Semantic Segmentation Algorithm for High Resolution Remote Sensing Images with Dual Encoder

doi:10.3778/j.issn.1673-9418.2311071

Abstract

Abstract: Remote sensing images have the characteristics of multi-scale objects, complex backgrounds, and imbalanced categories. The semantic segmentation algorithm based on convolutional neural network (CNN) is difficult to capture the global characteristics of the image, resulting in poor segmentation results. In response to the above problems, using the global feature extraction capability of Swin Transformer, a dual encoder high-resolution remote sensing image semantic segmentation algorithm DEGFNet (dual encoders and global local transformer feature refinement network) is proposed. Firstly, the feature fusion block (FFB) is designed to introduce the global features captured by Swin Transformer into the encoder to address the challenges of multi-scale objects.
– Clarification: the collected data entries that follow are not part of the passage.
-- ==== Sys2Proof/Laws/Traps.lean ====
section
/-! SUPPORT. What a run of bytes written or zeroed reads as, how a meaning ends, and what the two trap entries leave in the slot. -/

namespace Sys2Proof.Machine

/-! ### Runs of bytes -/

/-- After a run of bytes is written, its addresses read as the bytes, and every other address as before. -/
theorem memRead_memWriteBytes (l : List Byte) : ∀ {m : List Host.Cell} (a b : Nat), Memory.wf m = true →
    memRead (memWriteBytes m a l) b = if a ≤ b ∧ b < a + l.length then l.getD (b - a) 0 else memRead m b := by
  induction l with
  | nil =>
    intro m a b _
    rw [if_neg (fun h => by have := h.2; simp at this; omega)]
    rfl
  | cons v l ih =>
    intro m a b h
    show memRead (memWriteBytes (memWrite m a v) (a + 1) l) b = _
    rw [ih (a + 1) b (memWrite_wf a v h), memRead_memWrite a b v h]
    by_cases hb : b = a
    · subst hb
      rw [if_neg (by omega), if_pos rfl, if_pos (by simp), Nat.sub_self]
      rfl
    · by_cases hr : a + 1 ≤ b ∧ b < a + 1 + l.length
      · rw [if_pos hr, if_pos (by simp; omega)]
        obtain ⟨n, hn⟩ : ∃ n, b - a = n + 1 := ⟨b - a - 1, by omega⟩
        rw [hn, List.getD_cons_succ]
        congr 1
        omega
      · rw [if_neg hr, if_neg hb, if_neg (by simp; omega)]

theorem memRead_filter (f : Host.Cell → Bool) {m : List Host.Cell} : ∀ {k : Nat}, memWfFrom (some k) m = true → ∀ b,
    memRead (m.filter f) b = if f (b, memRead m b) then memRead m b else unlisted := by
  induction m with
  | nil => intro k _ b; exact (ite_self _).symm
  | cons e rest ih =>
    obtain ⟨c, w⟩ := e
    intro k h b
    simp only [memWfFrom, Bool.and_eq_true, decide_eq_true_eq] at h
    have hr := ih h.2 b
    have hf := filter_wfFrom f h.2
    rw [List.filter_cons]
    by_cases hb : b = c
    · subst hb
      have hm : memRead ((b, w) :: rest) b = w := by simp [memRead]
      rw [hm]
      by_cases hw : f (b, w) = true
      · simp [hw, memRead]
      · simp only [hw]
        exact memRead_below hf (Nat.le_refl _)
    · by_cases hlt : b < c
      · have hm : memRead ((c, w) :: rest) b = unlisted := by simp [memRead, hb, hlt]
        rw [hm, ite_self]
        split
        · simp [memRead, hb, hlt]
        · exact memRead_below hf (by omega)
      · have hm : memRead ((c, w) :: rest) b = memRead rest b := by simp [memRead, hb, hlt]
        rw [hm, ← hr]
        split
        · simp [memRead, hb, hlt]
        · rfl

/-! ### How a meaning ends -/

/-- A meaning that is a run answers a next state, whether the run ends early or not. -/
theorem Run.out_next (r : Run State) : ∃ t, r.out = .next t := by
  cases r with
  | ok t => exact ⟨t, rfl⟩
  | error t => exact ⟨t, rfl⟩

@[simp] theorem Run.out_ok (t : State) : Run.out (.ok t) = .next t := rfl
@[simp] theorem Run.out_error (t : State) : Run.out (.error t) = .next t := rfl

/-! ### The entries -/

@[simp] theorem setSlot_setSlot (s : State) (k : Nat) (x y : SlotSt) : setSlot (setSlot s k x) k y = setSlot s k y := by
  simp [setSlot]
@[simp] theorem setApp_setApp (s : State) (n : Nat) (x y : AppSt) : setApp (setApp s n x) n y = setApp s n y := by
  simp [setApp]

/-- TL1 entry of a slot (R311): cause, PC and value are saved, the level rises, and the PC goes to the handler. -/
theorem tl1Entry_slot (s : State) (k cw : Nat) (v p : Word) : tl1Entry s (.slot k) cw v p = setSlot s k
    { slotAt s k with
      sc := { (slotAt s k).sc with pc := (slotAt s k).tr.thandler }
      tr := { (slotAt s k).tr with tcause1 := w64 cw, tepc1 := p, tval1 := v, tl := 1 } } := by
  simp [tl1Entry, setPcOf, modTrOf, modScOf, modSlot, trOf]

/-- The entry of an application core (R106), with the slots as they were. -/
theorem tl1Entry_app (s : State) (n cw : Nat) (v p : Word) : tl1Entry s (.app n) cw v p = setApp s n
    { appAt s n with
      sc := { (appAt s n).sc with pc := (appAt s n).tr.thandler }
      tr := { (appAt s n).tr with tcause1 := w64 cw, tepc1 := p, tval1 := v, tl := 1 } } := by
  simp [tl1Entry, setPcOf, modTrOf, modScOf, modApp, trOf]

/-- A single user slot at TL0 with a handler, not in a cleanup, enters it (R310). -/
theorem takeTrapOf_handler (s : State) (k cw : Nat) (v p : Word) (hg : (slotAt s k).ganged = false) (hk : slotNo k ≠ 15)
    (hc : inCleanup (slotAt s k) = false) (ht : (slotAt s k).tr.tl = 0) (hh : (slotAt s k).tr.thandler ≠ 0) :
    takeTrapOf s (.slot k) cw v p = tl1Entry s (.slot k) cw v p := by
  have hs : splitPair s k p = s := by simp [splitPair, hg]
  simp only [takeTrapOf, hs, hk, hc, ht]
  simp [show ¬ (slotAt s k).tr.thandler = 0#64 from hh]

/-- At TL1 the trap enters TL2, or waits for a record entry (R312, R314). -/
theorem takeTrapOf_tl1 (s : State) (k cw : Nat) (v p : Word) (hg : (slotAt s k).ganged = false) (hk : slotNo k ≠ 15)
    (hc : inCleanup (slotAt s k) = false) (ht : (slotAt s k).tr.tl = 1) :
    takeTrapOf s (.slot k) cw v p = tl2OrWait s k cw v p := by
  have hs : splitPair s k p = s := by simp [splitPair, hg]
  simp [takeTrapOf, hs, hk, hc, ht]

/-- At TL2 the trap kills the context with a record of kind 1 (R313). -/
theorem takeTrapOf_tl2 (s : State) (k cw : Nat) (v p : Word) (hg : (slotAt s k).ganged = false) (hk : slotNo k ≠ 15)
    (hc : inCleanup (slotAt s k) = false) (ht : (slotAt s k).tr.tl = 2) :
    takeTrapOf s (.slot k) cw v p = killSlot s k 1 (cw % 256) p := by
  have hs : splitPair s k p = s := by simp [splitPair, hg]
  simp [takeTrapOf, hs, hk, hc, ht]

end Sys2Proof.Machine
end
At the same time, the spatial interaction block (SIB) is designed in Swin Transformer to reduce the negative impact of complex background samples. Secondly, the global local transformer block (GLTB) and the feature refinement block (FRB) are introduced on the decoder to better utilize the information extracted from the encoder and improve the accuracy of semantic segmentation. Finally, a hybrid loss function composed of cross entropy loss and Dice Loss is used to train the model to reduce the negative impact caused by the imbalance of sample categories. On the Vaihingen dataset, the macro-F1 (mF1), mean intersection over union (mIoU) and overall accuracy (OA) metrics reach 91.9%, 84.8% and 92.4%, respectively, and on the LoveDA dataset, the mIoU metric reaches 55.0%, both showing better semantic segmentation effects and good generalization.
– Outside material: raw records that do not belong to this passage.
/-- The instructions whose word is two registers and 16 bits, by major (R102): immediates and branches. -/
def formIRow (d a : BitVec 5) (i : BitVec 16) : Nat → Option Instr
  | 0x02 => some (.addi d a i)
  | 0x03 => some (.andi d a i)
  | 0x04 => some (.ori d a i)
  | 0x05 => some (.xori d a i)
  | 0x09 => some (.slti d a i)
  | 0x0A => some (.sltni d a i)
  | 0x10 => some (.beq d a i)
  | 0x11 => some (.bne d a i)
  | 0x12 => some (.blt d a i)
  | 0x13 => some (.bge d a i)
  | 0x14 => some (.bltn d a i)
  | 0x15 => some (.bgen d a i)
  | _ => none

theorem decode_wordI_row {M : Nat} {d a : BitVec 5} {i : BitVec 16} {x : Instr} (h : formIRow d a i M = some x) :
    decode (wordI M d a i) = .ok x := by
  have hM : M < 64 → num (wordI M d a i) 26 6 = M := num_wordI_major M d a i
  unfold formIRow at h
  split at h <;> cases h
  all_goals
    simp only [decode, hM (by decide), fld_wordI_d, fld_wordI_a, fld_wordI_imm]
    rfl

/-- The shifts by a constant, by op (R103, R118). -/
def shiRows (d a : BitVec 5) (c : BitVec 6) : List Instr := [.shli d a c, .shri d a c, .sari d a c, .roli d a c]

theorem toNat_shiImm (k : BitVec 2) (c : BitVec 6) : (k ++ 0#8 ++ c).toNat = k.toNat * 2 ^ 14 + c.toNat := by
  have hc := c.isLt
  rw [BitVec.toNat_append, BitVec.toNat_append, ← Nat.shiftLeft_add_eq_or_of_lt hc, Nat.shiftLeft_eq, Nat.shiftLeft_eq]
  simp only [BitVec.toNat_ofNat, Nat.zero_mod, Nat.or_zero]
  omega

theorem decode_wordI_shi (d a : BitVec 5) (k : BitVec 2) (c : BitVec 6) (i : Instr) (h : (shiRows d a c)[k.toNat]? = some i) :
    decode (wordI 0x06 d a (k ++ 0#8 ++ c)) = .ok i := by
  have hk := k.isLt
  have hc := c.isLt
  have hz : num (wordI 6 d a (k ++ 0#8 ++ c)) 6 8 = 0 := by rw [num_wordI_zeros, toNat_shiImm]; omega
  have ho : num (wordI 6 d a (k ++ 0#8 ++ c)) 14 2 = k.toNat := by rw [num_wordI_op, toNat_shiImm]; omega
  have hf : fld (wordI 6 d a (k ++ 0#8 ++ c)) 0 6 = c := fld_eq_of_num (by rw [num_wordI_amount, toNat_shiImm]; omega)
  obtain ⟨hl, rfl⟩ := List.getElem?_eq_some_iff.mp h
  rw [decode_shi (num_wordI_major 6 d a _ (by decide)), decodeShi, ho, hz, hf, fld_wordI_d, fld_wordI_a]
  generalize k.toNat = n at hl hk
  iterate 4
    rcases n with _ | n
    · rfl
  omega

theorem decode_wordI_movi (d : BitVec 5) (i : BitVec 16) : decode (wordI 0x07 d 0 i) = .ok (.movi d i) := by
  simp only [decode, num_wordI_major 7 d 0 i (by decide), num_wordI_a, fld_wordI_d, fld_wordI_imm]
  rfl

theorem decode_wordI_lit (d : BitVec 5) (k : BitVec 2) (i : BitVec 16) :
    decode (wordI 0x08 d (k.setWidth 5) i) = .ok (.lit d k i) := by
  have hk : (k.setWidth 5).toNat = k.toNat := by rw [BitVec.toNat_setWidth]; omega
  have hz : num (wordI 8 d (k.setWidth 5) i) 18 3 = 0 := by rw [num_wordI_aboveGroup, hk]; omega
  have hg : fld (wordI 8 d (k.setWidth 5) i) 16 2 = k := fld_eq_of_num (by rw [num_wordI_group, hk]; omega)
  simp only [decode, num_wordI_major 8 d (k.setWidth 5) i (by decide), hz, hg, fld_wordI_d, fld_wordI_imm]
  rfl

/-- The word of LOOP, whose offset step 3 of R107 checks. -/
theorem decode_wordI_loop (a : BitVec 5) (n : BitVec 1) (o : BitVec 16) :
    decode (wordI 0x19 a (n.setWidth 5) o) = legal (.loop a n o) := by
  have hn : (n.setWidth 5).toNat = n.toNat := by rw [BitVec.toNat_setWidth]; omega
  have hz : num (wordI 25 a (n.setWidth 5) o) 17 4 = 0 := by rw [num_wordI_aboveCounter, hn]; omega
  have hc : fld (wordI 25 a (n.setWidth 5) o) 16 1 = n := fld_eq_of_num (by rw [num_wordI_counter, hn]; omega)
  simp only [decode, num_wordI_major 25 a (n.setWidth 5) o (by decide), hz, hc, fld_wordI_d, fld_wordI_imm]
  rfl

/-- A word of format J: a major and 26 bits. -/
theorem num_wordJ_major (M : Nat) (f : BitVec 26) (hM : M < 64) : num (M * 2 ^ 26 + f.toNat) 26 6 = M := by
  have := f.isLt
  simp only [num]; omega

theorem fld_wordJ_offset (M : Nat) (f : BitVec 26) : fld (M * 2 ^ 26 + f.toNat) 0 26 = f :=
  fld_eq_of_num (by have := f.isLt; simp only [num]; omega)

theorem decode_wordJ_j (f : BitVec 26) : decode (0x16 * 2 ^ 26 + f.toNat) = .ok (.j f) := by
  simp only [decode, num_wordJ_major 0x16 f (by decide), fld_wordJ_offset]
  rfl

theorem decode_wordJ_jal (f : BitVec 26) : decode (0x17 * 2 ^ 26 + f.toNat) = .ok (.jal f) := by
  simp only [decode, num_wordJ_major 0x17 f (by decide), fld_wordJ_offset]
  rfl

end Sys2Proof
end

section
/-! What instructions that change only scalar registers, loop counters and the PC leave behind (R24, R116, R130, R131). -/

namespace Sys2Proof.Machine

open Sys2Proof.Safety

/-! ### Rows of one register -/

/-- A row of a table: the meaning is a write of a register and a retire, and the value written is the one the row names. -/
theorem writes_row {i : Instr} {s : State} {d : BitVec 5} {v u : Word} (h : exec i s = setReg s d v) (hv : v = u) : Writes i s d u := by
  obtain ⟨t, ht, hw⟩ := setReg_wrote s d u
  exact ⟨t, by rw [h, hv, ht], hw⟩

/-! ### The scalar state under a write, a jump and a retire -/

/-- A change of the scalar state is the choice of its new value. -/
theorem modScOf_const (s : State) (ag : Agent) (f : ScalarSt → ScalarSt) : modScOf s ag f = modScOf s ag fun _ => f (scOf s ag) := by
  cases ag <;> rfl

/-- The scalar state with register d written; s0 discards the write (R95). -/
def withReg (x : ScalarSt) (d : BitVec 5) (v : Word) : ScalarSt := if d = 0 then x else { x with s := x.s.set d.toNat v d.isLt }

theorem withReg_frame (x : ScalarSt) (d : BitVec 5) (v : Word) : withReg x d v = { x with s := (withReg x d v).s } := by
  unfold withReg; split <;> rfl

theorem withReg_read (x : ScalarSt) (d : BitVec 5) (v : Word) (r : BitVec 5) (hr : r ≠ 0) :
    (withReg x d v).s[r.toNat]'r.isLt = if r = d then v else x.s[r.toNat]'r.isLt := by
  unfold withReg
  by_cases hd : d = 0
  · rw [if_pos hd, if_neg (fun h => hr (h.trans hd))]
  · simp only [if_neg hd, Vector.getElem_set, BitVec.toNat_inj, eq_comm]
Key words: high-resolution remote sensing images, semantic segmentation, convolutional neural network, Swin Transformer

摘要： 遥感影像具有多尺度对象、复杂背景、不均衡类别等特点。基于卷积神经网络（CNN）的语义分割算法难以捕捉到影像的全局特征，导致分割效果不佳。针对以上问题，利用Swin Transformer的全局特征提取能力，提出了双编码端高分辨率遥感影像语义分割算法DEGFNet。设计特征融合模块（FFB）将Swin Transformer捕获的全局特征引入编码端，应对多尺度对象带来的挑战。在Swin Transformer中设计空间交互模块（SIB），降低复杂背景样本带来的负面影响；在解码端引入全局-局部注意力模块（GLTB）和特征细化模块（FRB），来更好地利用编码端提取的信息，提高语义分割的精确性；采用交叉熵损失和Dice Loss组成的混合损失函数训练模型，减轻样本类别不均衡带来的消极影响。在Vaihingen数据集上，宏观平均F1值（mF1）、平均交并比（mIoU）和整体准确率（OA）指标分别达到91.9%、84.8%和92.4%；在LoveDA数据集上，mIoU指标达到55.0%，均展现出了更好的语义分割效果和良好的泛化性。

关键词: 高分辨率遥感影像, 语义分割, 卷积神经网络, Swin Transformer

WU Mengke, GAO Xindan. Semantic Segmentation Algorithm for High Resolution Remote Sensing Images with Dual Encoder[J]. Journal of Frontiers of Computer Science and Technology, 2025, 19(1): 187-195.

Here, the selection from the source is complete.